-- ==== Sys2Proof/Machine/Sha.lean ====
section
/-! DEFINITION. The hash functions that the manual names: SHA-256 and SHA-384 of FIPS 180-4, HMAC of RFC 2104. -/

namespace Sys2Proof.Machine

/-- Whether a number of at least 2 has no divisor from 2 to `k + 1`. -/
def noDivisor (n : Nat) : Nat → Bool
  | 0 => true
  | k + 1 => n % (k + 2) != 0 && noDivisor n k

/-- The primes below 410, of which there are 80. -/
def smallPrimes : List Nat := ((List.range 410).drop 2).filter fun n => noDivisor n (n - 2)

/-- The largest number below `r + 2 ^ i` whose `n`-th power is at most `x`, where `r` is known to be one. -/
def rootBits (n x : Nat) : Nat → Nat → Nat
  | 0, r => r
  | i + 1, r => rootBits n x i (if (r + 2 ^ i) ^ n ≤ x then r + 2 ^ i else r)

/-- The first 64 bits of the fraction of the `n`-th root of `q`. -/
def rootFraction (n q : Nat) : Nat := rootBits n (q * 2 ^ (64 * n)) 70 0 % 2 ^ 64

/-- The 80 round constants of SHA-384: fractions of the cube roots of the first 80 primes; those of SHA-256 are the
upper halves of the first 64. -/
def shaK : List Nat := smallPrimes.map (rootFraction 3)

/-- Fractions of the square roots of the first 16 primes: SHA-256 starts from the upper halves of the first 8, SHA-384
from the last 8. -/
def shaH : List Nat := (smallPrimes.take 16).map (rootFraction 2)

/-- A list of words with its element 0 past the end. -/
def word (w : Nat) (l : List (BitVec w)) (i : Nat) : BitVec w := l.getD i 0

/-- What tells SHA-256 and SHA-384 apart: the word width, the rounds, the rotations of Σ₀, Σ₁, σ₀ and σ₁. -/
structure ShaParams where
  w      : Nat
  rounds : Nat
  s0     : Nat × Nat × Nat
  s1     : Nat × Nat × Nat
  g0     : Nat × Nat × Nat
  g1     : Nat × Nat × Nat

def sha256Params : ShaParams where
  w := 32
  rounds := 64
  s0 := (2, 13, 22)
  s1 := (6, 11, 25)
  g0 := (7, 18, 3)
  g1 := (17, 19, 10)

def sha384Params : ShaParams where
  w := 64
  rounds := 80
  s0 := (28, 34, 39)
  s1 := (14, 18, 41)
  g0 := (1, 8, 7)
  g1 := (19, 61, 6)

/-- Σ of three rotations. -/
def bigSigma {w : Nat} (r : Nat × Nat × Nat) (x : BitVec w) : BitVec w :=
  [r.2.1, r.2.2].foldl (fun y n => y ^^^ x.rotateRight n) (x.rotateRight r.1)

/-- σ of two rotations and a shift. -/
def smallSigma {w : Nat} (r : Nat × Nat × Nat) (x : BitVec w) : BitVec w :=
  (x >>> r.2.2) ^^^ x.rotateRight r.2.1 ^^^ x.rotateRight r.1

/-- The message schedule, newest word first, `k` words more. -/
def shaExpand (p : ShaParams) : Nat → List (BitVec p.w) → List (BitVec p.w)
  | 0, l => l
  | k + 1, l =>
    shaExpand p k ((smallSigma p.g1 (word p.w l 1) + word p.w l 6 + smallSigma p.g0 (word p.w l 14) + word p.w l 15) :: l)

/-- The working variables: `hi` holds a to d and `lo` holds e to h, each newest first. -/
structure ShaVars (w : Nat) where
  hi : List (BitVec w)
  lo : List (BitVec w)

/-- The bits of `y` where `x` is set, of `z` elsewhere. -/
def shaChoose {w : Nat} (x y z : BitVec w) : BitVec w := z ^^^ (x &&& (y ^^^ z))

/-- The value of two or more of three bits. -/
def shaMajority {w : Nat} (x y z : BitVec w) : BitVec w := (x &&& (y ||| z)) ||| (y &&& z)

/-- One round; `k` is the sum of its constant and its schedule word. -/
def shaRound (p : ShaParams) (v : ShaVars p.w) (k : BitVec p.w) : ShaVars p.w :=
  let lo := word p.w v.lo
  let hi := word p.w v.hi
  let sum := k + lo 3 + shaChoose (lo 0) (lo 1) (lo 2) + bigSigma p.s1 (lo 0)
  { hi := (sum + shaMajority (hi 0) (hi 1) (hi 2) + bigSigma p.s0 (hi 0)) :: (List.range 3).map hi
    lo := (sum + hi 3) :: (List.range 3).map lo }

/-- The rounds of one block over a chaining value of eight words. -/
def shaRounds (p : ShaParams) (ks v : List (BitVec p.w)) : List (BitVec p.w) :=
  let r := ks.foldl (shaRound p) { hi := v.take 4, lo := v.drop 4 }
  (List.range 4).map (word p.w r.hi) ++ (List.range 4).map (word p.w r.lo)

/-- The round constants of a width. -/
def shaConsts (p : ShaParams) : List (BitVec p.w) :=
  (shaK.take p.rounds).map fun k => BitVec.ofNat p.w (k / 2 ^ (64 - p.w))

/-- One block taken into the chaining value. -/
def shaBlock (p : ShaParams) (v : List (BitVec p.w)) (block : Bytes) : List (BitVec p.w) :=
  let n := p.w / 8
  let ms := (List.range 16).map fun i => BitVec.ofNat p.w (beNat (slice block (n * i) n))
  let sched := (shaExpand p (p.rounds - 16) ms.reverse).reverse
  List.zipWith (· + ·) v (shaRounds p (List.zipWith (· + ·) (shaConsts p) sched) v)

/-- A message padded to whole blocks of 16 words. -/
def shaPad (p : ShaParams) (m : Bytes) : Bytes :=
  let b := 2 * p.w
  let l := p.w / 4
  m ++ [0x80#8] ++ zeros ((b - (m.length + 1 + l) % b) % b) ++ beBytes l (8 * m.length)

/-- All blocks of a padded message. -/
def shaBlocks (p : ShaParams) : Nat → Bytes → List (BitVec p.w) → List (BitVec p.w)
  | 0, _, v => v
  | k + 1, m, v => shaBlocks p k (m.drop (2 * p.w)) (shaBlock p v (m.take (2 * p.w)))

/-- A hash from its starting value: `n` bytes of the final chaining value. -/
def shaHash (p : ShaParams) (start : List (BitVec p.w)) (n : Nat) (m : Bytes) : Bytes :=
  let q := shaPad p m
  ((shaBlocks p (q.length / (2 * p.w)) q start).flatMap fun x => beBytes (p.w / 8) x.toNat).take n

/-- SHA-256. -/
def sha256 (m : Bytes) : Bytes :=
  shaHash sha256Params ((shaH.take 8).map fun h => BitVec.ofNat 32 (h / 2 ^ 32)) 32 m

/-- SHA-384. -/
def sha384 (m : Bytes) : Bytes := shaHash sha384Params ((shaH.drop 8).map fun h => BitVec.ofNat 64 h) 48 m

/-- HMAC of a hash with block length `b`. -/
def hmac (h : Bytes → Bytes) (b : Nat) (key m : Bytes) : Bytes :=
  let k := slice (if b < key.length then h key else key) 0 b
  h (k.map (· ^^^ 0x5C#8) ++ h (k.map (· ^^^ 0x36#8) ++ m))

/-- HMAC-SHA-384 and HMAC-SHA-256. -/
def hmacSha384 (key m : Bytes) : Bytes := hmac sha384 128 key m
def hmacSha256 (key m : Bytes) : Bytes := hmac sha256 64 key m

end Sys2Proof.Machine
end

=-=-=-=-=

_TASK DIRECTIONS_
All that belongs in your answer is the stretch of entries above from the line with "from the last 8. -/" through the line with "rounds : Nat", printed exactly.

_EXERCISE RESPONSE_
from the last 8. -/
def shaH : List Nat := (smallPrimes.take 16).map (rootFraction 2)

/-- A list of words with its element 0 past the end. -/
def word (w : Nat) (l : List (BitVec w)) (i : Nat) : BitVec w := l.getD i 0

/-- What tells SHA-256 and SHA-384 apart: the word width, the rounds, the rotations of Σ₀, Σ₁, σ₀ and σ₁. -/
structure ShaParams where
  w      : Nat
  rounds : Nat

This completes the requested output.